■ Your instructions:
Report each line of the entries that contains the word "QSet", copied in full.

· · · · ·

@[simp] theorem core_retryHeld (id : Nat) (s : State) : coreOf (retryHeld id s) = coreOf s := by
  unfold retryHeld
  refine core_foldl _ (fun s t => core_foldl _ (fun s h => ?_) _ _) _ _
  dsimp only
  repeat' split
  all_goals simp

@[simp] theorem core_nameSet (id : Nat) (s : State) : coreOf (nameSet id s) = coreOf s := by
  unfold nameSet
  try dsimp only
  repeat' split
  all_goals (first | with_reducible rfl | (simp; done))

@[simp] theorem core_forgetSets (s : State) : coreOf (forgetSets s) = coreOf s := by
  unfold forgetSets
  try dsimp only
  repeat' split
  all_goals (first | with_reducible rfl | (simp; done))

@[simp] theorem core_settleStaged (id : Nat) (s : State) : coreOf (settleStaged id s) = coreOf s := by
  unfold settleStaged
  try dsimp only
  repeat' split
  all_goals (first | with_reducible rfl | (simp; done))

@[simp] theorem core_copyBanks (s : State) : coreOf (copyBanks s) = coreOf s := by
  unfold copyBanks
  try dsimp only
  repeat' split
  all_goals (first | with_reducible rfl | (simp; done))

@[simp] theorem core_abortSet (id : Nat) (s : State) : coreOf (abortSet id s) = coreOf s := by
  unfold abortSet
  try dsimp only
  repeat' split
  all_goals (first | with_reducible rfl | (simp; done))

@[simp] theorem core_answerOwed (q : QSet) (s : State) : coreOf (answerOwed q s) = coreOf s := by
  unfold answerOwed
  try dsimp only
  repeat' split
  all_goals (first | with_reducible rfl | (simp; done))

@[simp] theorem core_takeApply (id mode applyTime : Nat) (owed : Option Env) (s : State) : coreOf (takeApply id mode applyTime owed s) = coreOf s := by
  unfold takeApply
  try dsimp only
  repeat' split
  all_goals (first | with_reducible rfl | (simp; done))

@[simp] theorem core_runApply (e : Env) (mode : Nat) (refused : QSet → State → Bool) (go : QSet → State → State) (h : ∀ q s, coreOf (go q s) = coreOf s) (s : State) : coreOf (runApply e mode refused go s) = coreOf s := by
  unfold runApply
  refine core_ifTurn  _ _ (fun s => ?_) s
  dsimp only
  repeat' split
  all_goals simp [h]

@[simp] theorem core_missedFlip (q : QSet) (s : State) : coreOf (missedFlip q s) = coreOf s := by
  unfold missedFlip
  try dsimp only
  repeat' split
  all_goals (first | with_reducible rfl | (simp; done))

@[simp] theorem core_turnVis (id : Nat) (s : State) : coreOf (turnVis id s) = coreOf s := by
  unfold turnVis
  try dsimp only
  repeat' split
  all_goals (first | with_reducible rfl | (simp; done))

@[simp] theorem core_finishSet (id : Nat) (s : State) : coreOf (finishSet id s) = coreOf s := by
  unfold finishSet
  try dsimp only
  repeat' split
  all_goals (first | with_reducible rfl | (simp; done))

@[simp] theorem core_updDma (c : Nat) (f : DmaCh → DmaCh) (s : State) : coreOf (updDma c f s) = coreOf s := by
  unfold updDma
  try dsimp only
  repeat' split
  all_goals (first | with_reducible rfl | (simp; done))

@[simp] theorem core_onDma (c : Nat) (f : DmaCh → State → State) (h : ∀ x s, coreOf (f x s) = coreOf s) (s : State) : coreOf (onDma c f s) = coreOf s := by
  unfold onDma
  split
  · exact h _ _
  · rfl

@[simp] theorem core_dmaHalt (c kind addr : Nat) (s : State) : coreOf (dmaHalt c kind addr s) = coreOf s := by
  unfold dmaHalt
  try dsimp only
  repeat' split
  all_goals (first | with_reducible rfl | (simp; done))

@[simp] theorem core_dmaComplete (c : Nat) (half : Bool) (s : State) : coreOf (dmaComplete c half s) = coreOf s := by
  unfold dmaComplete
  try dsimp only
  repeat' split
  all_goals (first | with_reducible rfl | (simp; done))

@[simp] theorem core_dmaDone (c n : Nat) (s : State) : coreOf (dmaDone c n s) = coreOf s := by
  unfold dmaDone
  try dsimp only
  repeat' split
  all_goals (first | with_reducible rfl | (simp; done))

· · · · ·

■ Answer area:
@[simp] theorem core_answerOwed (q : QSet) (s : State) : coreOf (answerOwed q s) = coreOf s := by
@[simp] theorem core_runApply (e : Env) (mode : Nat) (refused : QSet → State → Bool) (go : QSet → State → State) (h : ∀ q s, coreOf (go q s) = coreOf s) (s : State) : coreOf (runApply e mode refused go s) = coreOf s := by
@[simp] theorem core_missedFlip (q : QSet) (s : State) : coreOf (missedFlip q s) = coreOf s := by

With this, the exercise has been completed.